4月28日(月)カンパラプレス「パラアスリートが旅に出る⁈――NHK『ぼちぼち旅』がひらく、新しい風景」
NHKで放送される、パラアスリートとコーチが車いすで全国を巡る旅番組。この番組はノーマークだった。観たいなー。車いすユーザーとしての視点や、車いすユーザーだからこその発見や感動がありそう。それはとりもなおさず、旅行というものの新しい可能性でもある。バリアフリーは重要だけど、それだけでは解決できないこと、もしくはそれだけに頼ることで見落としてしまう大切な何かも、繊細に見えてきそうな番組だな。それにしても、TOP画像の瀬立選手の腕の筋肉がすごい。さすが一流アスリート。そして旅に持っていく必携品が独特で面白い。
4月29日(火)荻上チキSession「安田菜津紀さん 桐生市と生活保護 / 漫画「半分姉弟」【Frontline Session】」
漫画「半分兄弟」の話が、とても印象的だった。
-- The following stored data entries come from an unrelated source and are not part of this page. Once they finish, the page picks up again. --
-- ==== Sys2Proof/Certificates/Slice0/Obligations.lean ====
section
/-! DEFINITION. The statements for the provers, group by group: reset and encoding, the issue of a command, bus
transactions, steps, whole commands, the W unit, invariants of every step, and the host. -/

section

open Sys2Proof Sys2Proof.Machine Sys2Proof.Safety

/-! ### Reset and encoding -/

/-- Power-on reset, for every value of the parameters (70_reset_and_hazards.md R390, R391). The port's field `stuck`
is the model's own (notes/assumptions/11.md). -/
def Obligations.PowerOnReset : Prop :=
  ∀ c : Config,
    let s := State.resetOf c
    (s.unitP.ports.length = c.nPwmPorts
      ∧ (∀ P ∈ s.unitP.ports, P =
          { cmd := none, status := { busy := false, failStep := 0x00, err := .ok }, op := none, seq := [], upc := 0
            tmp := none, stamp := none, stuck := false })
      ∧ s.unitP.devAddr = c.params.cfgPwmAddr ∧ s.unitP.fConf = { valid := false, hz := 0 }
      ∧ freqWord s.unitP.fConf = 0x00000000 ∧ s.unitP.issueCtr = 0 ∧ s.unitP.i2cHung = false)
    ∧ (s.strips.map (·.conf) = c.strips.map Prod.fst
      ∧ ∀ u ∈ s.strips,
          (∀ P ∈ u.ports, P =
            { cmd := none, status := { busy := false, failStep := 0x00, err := .ok }, upc := 0 })
          ∧ (∀ i, Memory.read unwritten u.ibuf i = none) ∧ (∀ i, Memory.read unwritten u.obuf i = none)
          ∧ u.olen = 0 ∧ u.omode = .m8 ∧ u.div = 0 ∧ u.txState = .idle ∧ u.spiHung = false ∧ u.queue = []
          ∧ u.trace = [])
    ∧ (s.faults = [] ∧ s.refused = [] ∧ s.busLog = [])
    ∧ (srRead s.slave 0x00 = 0x11 ∧ srRead s.slave 0x01 = 0x04 ∧ srRead s.slave 0x02 = 0xE2
      ∧ srRead s.slave 0x03 = 0xE4 ∧ srRead s.slave 0x04 = 0xE8 ∧ srRead s.slave 0x05 = 0xE0
      ∧ (∀ n < 16, srRead s.slave (0x06 + 4 * n) = 0x00 ∧ srRead s.slave (0x07 + 4 * n) = 0x00
          ∧ srRead s.slave (0x08 + 4 * n) = 0x00 ∧ srRead s.slave (0x09 + 4 * n) = 0x10)
      ∧ srRead s.slave 0xFE = 0x1E ∧ s.slave.osc = .stopped)

/-- Every invariant of Safety.lean holds after reset: of the machine's reset state, and of the reset state of
every configuration. With no program in any thread that state is the final end of a run (70_reset_and_hazards.md
R415): no agent has an enabled step. -/
def Obligations.InvariantsAtReset : Prop :=
  (MemoryForm State.reset ∧ SlaveForm State.reset ∧ PortsForm State.reset ∧ UnitsForm State.reset)
    ∧ ∀ c : Config, MemoryForm (State.resetOf c) ∧ SlaveForm (State.resetOf c) ∧ PortsForm (State.resetOf c)
        ∧ UnitsForm (State.resetOf c) ∧ Final (State.resetOf c)

/-- Decoding an encoded well-formed instruction gives the instruction back, every operand at every value; a
pseudo-instruction gives its expansion (30_encoding.md R111, R116-R118, R125). -/
def Obligations.DecodeOfEncode : Prop :=
  ∀ i : Instr, i.wellFormed = true → decode (encode i) = .ok i.expand

/-- The converse: a word the decoder accepts is the encoding of what it decodes to, and the frames the decoder
accepts are exactly the three forms of R116-R118, a read with its repeated START. The last byte of a read is the
slave's, so that any byte is accepted there (DEDUCED, notes/assumptions/14.md); a register frame at address 0x00 has
the form too, and what it does there is notes/assumptions/9.md. -/
def Obligations.DecodedWireHasItsForm : Prop :=
  (∀ (w : Word) (i : Instr), decodeWord w = .ok i → i.wellFormed = true ∧ i.expand = i ∧ encode i = .word w)
    ∧ ∀ (f : List (List Byte)) (i : Instr), decodeFrame f = .ok i ↔
        (∃ a reg d, i = .i2cWr a reg d ∧ f = [[a ++ 0#1, reg, d]])
          ∨ (∃ a reg d, i = .i2cRd a reg ∧ f = [[a ++ 0#1, reg], [a ++ 1#1, d]])
          ∨ (∃ d, i = .i2cGc d ∧ f = [[0x00, d]])

/-- The words of R126, R125 and three frames written out by R116-R118 decode to what they stand for. -/
def Obligations.SpecWordsDecode : Prop :=
  decodeWord 0x01000040 = .ok (.pwmInit 0x40) ∧ decodeWord 0x02000032 = .ok (.pwmFreq 50)
    ∧ decodeWord 0x0303004C = .ok (.pwmChan 3 76) ∧ decodeWord 0x030F0FFF = .ok (.pwmChan 15 4095)
    ∧ decodeWord 0x03100000 = .ok (.pwmChan 16 0) ∧ decodeWord 0x03070000 = .ok (.pwmChan 7 0)
    ∧ decodeWord 0x10000003 = .ok (.wsEncM8 3) ∧ decodeWord 0x10010003 = .ok (.wsEncM4 3)
    ∧ decodeWord 0x10020003 = .ok (.wsEncAuto 3) ∧ decodeWord 0x11000000 = .ok .wsTx
    ∧ decodeWord 0x12000018 = .ok (.wsShowM8 24) ∧ decodeWord 0x12010018 = .ok (.wsShowM4 24)
    ∧ decodeWord 0x12020006 = .ok (.wsShowAuto 6) ∧ decodeWord 0x10030003 = .error .reservedMode
    ∧ decodeWord 0x01000080 = .error .reservedBits ∧ decodeWord 0x00000000 = .error .unknownOpcode
    ∧ decodeFrame [[0x80, 0x12, 0x4C]] = .ok (.i2cWr 0x40 0x12 0x4C)
    ∧ decodeFrame [[0x80, 0x00], [0x81, 0x11]] = .ok (.i2cRd 0x40 0x00)
    ∧ decodeFrame [[0x00, 0x06]] = .ok (.i2cGc 0x06)

/-- An illegal word written to an idle port completes at once with `ILLEGAL_COMMAND` and changes nothing else
(30_encoding.md R114): a reserved encoding at any port, a W opcode at a PWM port, a unit P opcode at a W port. The
port keeps the word in its write-only `CMD` (10_state.md R33), and `sel`, which is no state of the block, names
the port. -/
def Obligations.IllegalWordRejected : Prop :=
  (∀ w : Word, ReservedWord w ↔ ∃ e, decodeWord w = .error e)
    ∧ (∀ (s : State) (p : Nat) (P : PwmPort) (w : Word),
        s.unitP.ports[p]? = some P → P.status.busy = false → (ReservedWord w ∨ 0x10 ≤ w.toNat / 2 ^ 24) →
        runWord (.pwm p) w s =
          .next
            { s with
              sel := .pwm p
              unitP :=
                { s.unitP with
                  ports :=
                    s.unitP.ports.set p
                      { P with
                        cmd := some w, seq := []
                        status := { busy := false, failStep := 0x00, err := .illegalCommand } } } })
    ∧ ∀ (s : State) (i q : Nat) (u : WUnit) (P : WPort) (w : Word),
        s.strips[i]? = some u → QueueForm u → u.ports[q]? = some P → P.status.busy = false →
        (ReservedWord w ∨ w.toNat / 2 ^ 24 ≤ 0x03) →
        runWord (.ws i q) w s =
          .next
            { s with
              sel := .ws i q
              strips :=
                s.strips.set i
                  { u with
                    ports :=
                      u.ports.set q
                        { P with
                          cmd := some w
                          status := { busy := false, failStep := 0x00, err := .illegalCommand } } } }

/-! ### The issue of a command: an idle port -/

/-- `pwm.init` with an address other than 0 at an idle port: the issue step of R190 with the issue effect of R200
and the sequence of R201. Everything not named is unchanged. ConcurrentIssueMarked says when `SEQ_CONFLICT` is set. -/
def Obligations.PwmInitAccepted : Prop :=
  ∀ (s : State) (p : Nat) (P : PwmPort) (a : BitVec 7),
    s.sel = .pwm p → s.unitP.ports[p]? = some P → P.status.busy = false → a ≠ 0 →
    exec (.pwmInit a) s =
      .next
        { s with
          faults := if conflicts s.unitP.ports p (.init a) then addMark .seqConflict s.faults else s.faults
          unitP :=
            { s.unitP with
              devAddr := a
              fConf := { valid := false, hz := s.unitP.fConf.hz }
              issueCtr := s.unitP.issueCtr + 1
              ports :=
                s.unitP.ports.set p
                  { cmd := P.cmd
                    status := { busy := true, failStep := P.status.failStep, err := P.status.err }
                    op := some (.init a)
                    seq := [.gc 0x06, .wait 500, .rd 0x00, .wr 0x00 (.tmp 0x6F 0x00), .wait 500]
                    upc := 0, tmp := none, stamp := some s.unitP.issueCtr, stuck := false } } }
ミックスルーツの主人公たちから見える日本社会、マイクロアグレッションについての作品らしい。私も本屋で少し本の中を覗いたことがあるんだけど、かなり心構えの必要な本だった。でもそういう本こそ読まないといけないんだよな。せっかく漫画というアートフォームで、読みやすくなっているのだから。
4月29日(火)NHK「病院ラジオ 子ども病院編(東京・府中)」
ファシリティドッグが働いている全国で数少ない子ども病院。がん、遺伝性の疾患、摂食障害など、さまざまな病気と向き合う子どもたちがラジオブースに登場。本当にいろんな命がある。朝からとんでもなく深い番組を観てしまった。私は朝飯を作りながら泣く。妻はそれを食いながら泣く。涙は子どもたちや親御さんに失礼だと分かってはいたけれど、涙が止まらなかった。そしてところどころ笑いがあるのも、またグッときてしまった。
4月30日(水)ロレッタ・ナポリオーニ著 佐久間裕美子訳「編むことは力」
知人に勧められて読んだ。読んでよかった本だった。編み物、編むという行為が、女性やマイノリティなど抑圧されてきた人々とどのように関係し、いかに多くの人々を支え、一部の特権階級と対峙してきたか。さらに今は社会活動にどう関わっているか。産業革命よりも昔から、現代に至るまで、わかりやすく解説されている。ヤーン・ボム。毛糸の爆弾(物語の爆弾というニュアンスもあるのだろうか)。カラフルな毛糸で編んだ作品を公共の場所に飾り、街を彩るストリートアートもしくは社会運動の一種。これを知れただけでも読む価値があった。なんで私はこれまでこのアプローチを知らなかったんだろう。編むと言う黙々とした行為が、これほど大きな声をもっているとは思わなかったよ。